### WHAT NEEDS TO BE DONE
A verbatim copy of every entry is required. Produce it now.

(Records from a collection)
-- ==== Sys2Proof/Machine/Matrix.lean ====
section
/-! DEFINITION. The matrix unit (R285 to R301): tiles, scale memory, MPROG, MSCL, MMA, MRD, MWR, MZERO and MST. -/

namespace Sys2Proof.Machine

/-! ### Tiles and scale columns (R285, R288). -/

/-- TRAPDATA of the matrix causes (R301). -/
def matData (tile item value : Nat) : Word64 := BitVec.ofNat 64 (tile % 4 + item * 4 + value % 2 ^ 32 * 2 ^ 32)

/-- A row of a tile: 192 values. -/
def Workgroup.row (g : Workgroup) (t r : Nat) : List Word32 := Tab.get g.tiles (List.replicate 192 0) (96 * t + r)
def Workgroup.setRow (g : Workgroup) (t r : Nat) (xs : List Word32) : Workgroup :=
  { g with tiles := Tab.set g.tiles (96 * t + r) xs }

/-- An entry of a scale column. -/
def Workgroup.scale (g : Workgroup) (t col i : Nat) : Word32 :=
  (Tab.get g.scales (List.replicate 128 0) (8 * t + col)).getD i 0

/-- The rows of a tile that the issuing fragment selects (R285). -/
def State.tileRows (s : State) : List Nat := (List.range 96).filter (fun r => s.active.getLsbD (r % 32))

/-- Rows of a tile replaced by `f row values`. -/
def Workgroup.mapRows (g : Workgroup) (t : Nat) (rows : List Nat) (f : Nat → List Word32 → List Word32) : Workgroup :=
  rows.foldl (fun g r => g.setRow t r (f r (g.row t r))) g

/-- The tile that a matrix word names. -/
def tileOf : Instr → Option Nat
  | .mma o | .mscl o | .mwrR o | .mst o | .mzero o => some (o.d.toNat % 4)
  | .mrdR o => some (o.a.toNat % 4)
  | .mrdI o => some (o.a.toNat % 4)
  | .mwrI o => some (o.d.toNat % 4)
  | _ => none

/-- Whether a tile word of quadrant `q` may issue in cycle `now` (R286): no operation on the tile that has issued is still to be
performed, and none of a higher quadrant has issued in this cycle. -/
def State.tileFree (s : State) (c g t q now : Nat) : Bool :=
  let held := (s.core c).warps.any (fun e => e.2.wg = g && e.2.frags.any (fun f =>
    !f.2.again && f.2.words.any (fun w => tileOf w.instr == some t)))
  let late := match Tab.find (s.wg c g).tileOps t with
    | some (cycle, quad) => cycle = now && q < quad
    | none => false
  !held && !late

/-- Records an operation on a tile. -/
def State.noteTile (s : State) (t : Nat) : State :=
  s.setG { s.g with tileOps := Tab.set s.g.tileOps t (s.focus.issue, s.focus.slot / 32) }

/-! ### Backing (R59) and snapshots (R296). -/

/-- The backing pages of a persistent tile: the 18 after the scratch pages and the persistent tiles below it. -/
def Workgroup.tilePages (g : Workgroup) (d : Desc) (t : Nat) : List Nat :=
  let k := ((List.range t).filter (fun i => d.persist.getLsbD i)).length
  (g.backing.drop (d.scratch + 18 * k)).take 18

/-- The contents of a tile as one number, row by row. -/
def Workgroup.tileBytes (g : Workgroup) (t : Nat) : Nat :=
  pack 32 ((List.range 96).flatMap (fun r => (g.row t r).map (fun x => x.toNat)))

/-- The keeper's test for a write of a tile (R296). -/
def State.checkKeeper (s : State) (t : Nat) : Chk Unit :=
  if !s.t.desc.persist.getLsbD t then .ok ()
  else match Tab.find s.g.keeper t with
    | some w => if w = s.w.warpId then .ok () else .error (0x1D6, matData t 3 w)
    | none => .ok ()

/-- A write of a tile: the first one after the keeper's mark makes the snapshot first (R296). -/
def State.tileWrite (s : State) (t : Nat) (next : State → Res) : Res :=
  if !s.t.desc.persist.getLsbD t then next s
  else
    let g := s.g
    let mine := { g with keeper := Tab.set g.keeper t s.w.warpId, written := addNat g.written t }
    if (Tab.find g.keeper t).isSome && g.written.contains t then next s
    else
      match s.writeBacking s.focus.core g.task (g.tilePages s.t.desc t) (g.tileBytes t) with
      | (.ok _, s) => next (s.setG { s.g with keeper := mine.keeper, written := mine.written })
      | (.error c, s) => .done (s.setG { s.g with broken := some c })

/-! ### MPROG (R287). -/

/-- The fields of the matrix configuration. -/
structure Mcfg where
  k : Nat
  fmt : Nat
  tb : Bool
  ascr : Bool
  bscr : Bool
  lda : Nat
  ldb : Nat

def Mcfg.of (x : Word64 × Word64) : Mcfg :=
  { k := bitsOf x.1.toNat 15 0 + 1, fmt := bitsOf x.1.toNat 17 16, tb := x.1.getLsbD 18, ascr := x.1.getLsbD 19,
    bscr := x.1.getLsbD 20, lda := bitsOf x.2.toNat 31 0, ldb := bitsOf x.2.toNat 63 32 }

### REPLY TO THE TASK
-- ==== Sys2Proof/Machine/Matrix.lean ====
section
/-! DEFINITION. The matrix unit (R285 to R301): tiles, scale memory, MPROG, MSCL, MMA, MRD, MWR, MZERO and MST. -/

namespace Sys2Proof.Machine

/-! ### Tiles and scale columns (R285, R288). -/

/-- TRAPDATA of the matrix causes (R301). -/
def matData (tile item value : Nat) : Word64 := BitVec.ofNat 64 (tile % 4 + item * 4 + value % 2 ^ 32 * 2 ^ 32)

/-- A row of a tile: 192 values. -/
def Workgroup.row (g : Workgroup) (t r : Nat) : List Word32 := Tab.get g.tiles (List.replicate 192 0) (96 * t + r)
def Workgroup.setRow (g : Workgroup) (t r : Nat) (xs : List Word32) : Workgroup :=
  { g with tiles := Tab.set g.tiles (96 * t + r) xs }

/-- An entry of a scale column. -/
def Workgroup.scale (g : Workgroup) (t col i : Nat) : Word32 :=
  (Tab.get g.scales (List.replicate 128 0) (8 * t + col)).getD i 0

/-- The rows of a tile that the issuing fragment selects (R285). -/
def State.tileRows (s : State) : List Nat := (List.range 96).filter (fun r => s.active.getLsbD (r % 32))

/-- Rows of a tile replaced by `f row values`. -/
def Workgroup.mapRows (g : Workgroup) (t : Nat) (rows : List Nat) (f : Nat → List Word32 → List Word32) : Workgroup :=
  rows.foldl (fun g r => g.setRow t r (f r (g.row t r))) g

/-- The tile that a matrix word names. -/
def tileOf : Instr → Option Nat
  | .mma o | .mscl o | .mwrR o | .mst o | .mzero o => some (o.d.toNat % 4)
  | .mrdR o => some (o.a.toNat % 4)
  | .mrdI o => some (o.a.toNat % 4)
  | .mwrI o => some (o.d.toNat % 4)
  | _ => none

/-- Whether a tile word of quadrant `q` may issue in cycle `now` (R286): no operation on the tile that has issued is still to be
performed, and none of a higher quadrant has issued in this cycle. -/
def State.tileFree (s : State) (c g t q now : Nat) : Bool :=
  let held := (s.core c).warps.any (fun e => e.2.wg = g && e.2.frags.any (fun f =>
    !f.2.again && f.2.words.any (fun w => tileOf w.instr == some t)))
  let late := match Tab.find (s.wg c g).tileOps t with
    | some (cycle, quad) => cycle = now && q < quad
    | none => false
  !held && !late

/-- Records an operation on a tile. -/
def State.noteTile (s : State) (t : Nat) : State :=
  s.setG { s.g with tileOps := Tab.set s.g.tileOps t (s.focus.issue, s.focus.slot / 32) }

/-! ### Backing (R59) and snapshots (R296). -/

/-- The backing pages of a persistent tile: the 18 after the scratch pages and the persistent tiles below it. -/
def Workgroup.tilePages (g : Workgroup) (d : Desc) (t : Nat) : List Nat :=
  let k := ((List.range t).filter (fun i => d.persist.getLsbD i)).length
  (g.backing.drop (d.scratch + 18 * k)).take 18

/-- The contents of a tile as one number, row by row. -/
def Workgroup.tileBytes (g : Workgroup) (t : Nat) : Nat :=
  pack 32 ((List.range 96).flatMap (fun r => (g.row t r).map (fun x => x.toNat)))

/-- The keeper's test for a write of a tile (R296). -/
def State.checkKeeper (s : State) (t : Nat) : Chk Unit :=
  if !s.t.desc.persist.getLsbD t then .ok ()
  else match Tab.find s.g.keeper t with
    | some w => if w = s.w.warpId then .ok () else .error (0x1D6, matData t 3 w)
    | none => .ok ()

/-- A write of a tile: the first one after the keeper's mark makes the snapshot first (R296). -/
def State.tileWrite (s : State) (t : Nat) (next : State → Res) : Res :=
  if !s.t.desc.persist.getLsbD t then next s
  else
    let g := s.g
    let mine := { g with keeper := Tab.set g.keeper t s.w.warpId, written := addNat g.written t }
    if (Tab.find g.keeper t).isSome && g.written.contains t then next s
    else
      match s.writeBacking s.focus.core g.task (g.tilePages s.t.desc t) (g.tileBytes t) with
      | (.ok _, s) => next (s.setG { s.g with keeper := mine.keeper, written := mine.written })
      | (.error c, s) => .done (s.setG { s.g with broken := some c })

/-! ### MPROG (R287). -/

/-- The fields of the matrix configuration. -/
structure Mcfg where
  k : Nat
  fmt : Nat
  tb : Bool
  ascr : Bool
  bscr : Bool
  lda : Nat
  ldb : Nat

def Mcfg.of (x : Word64 × Word64) : Mcfg :=
  { k := bitsOf x.1.toNat 15 0 + 1, fmt := bitsOf x.1.toNat 17 16, tb := x.1.getLsbD 18, ascr := x.1.getLsbD 19,
    bscr := x.1.getLsbD 20, lda := bitsOf x.2.toNat 31 0, ldb := bitsOf x.2.toNat 63 32 }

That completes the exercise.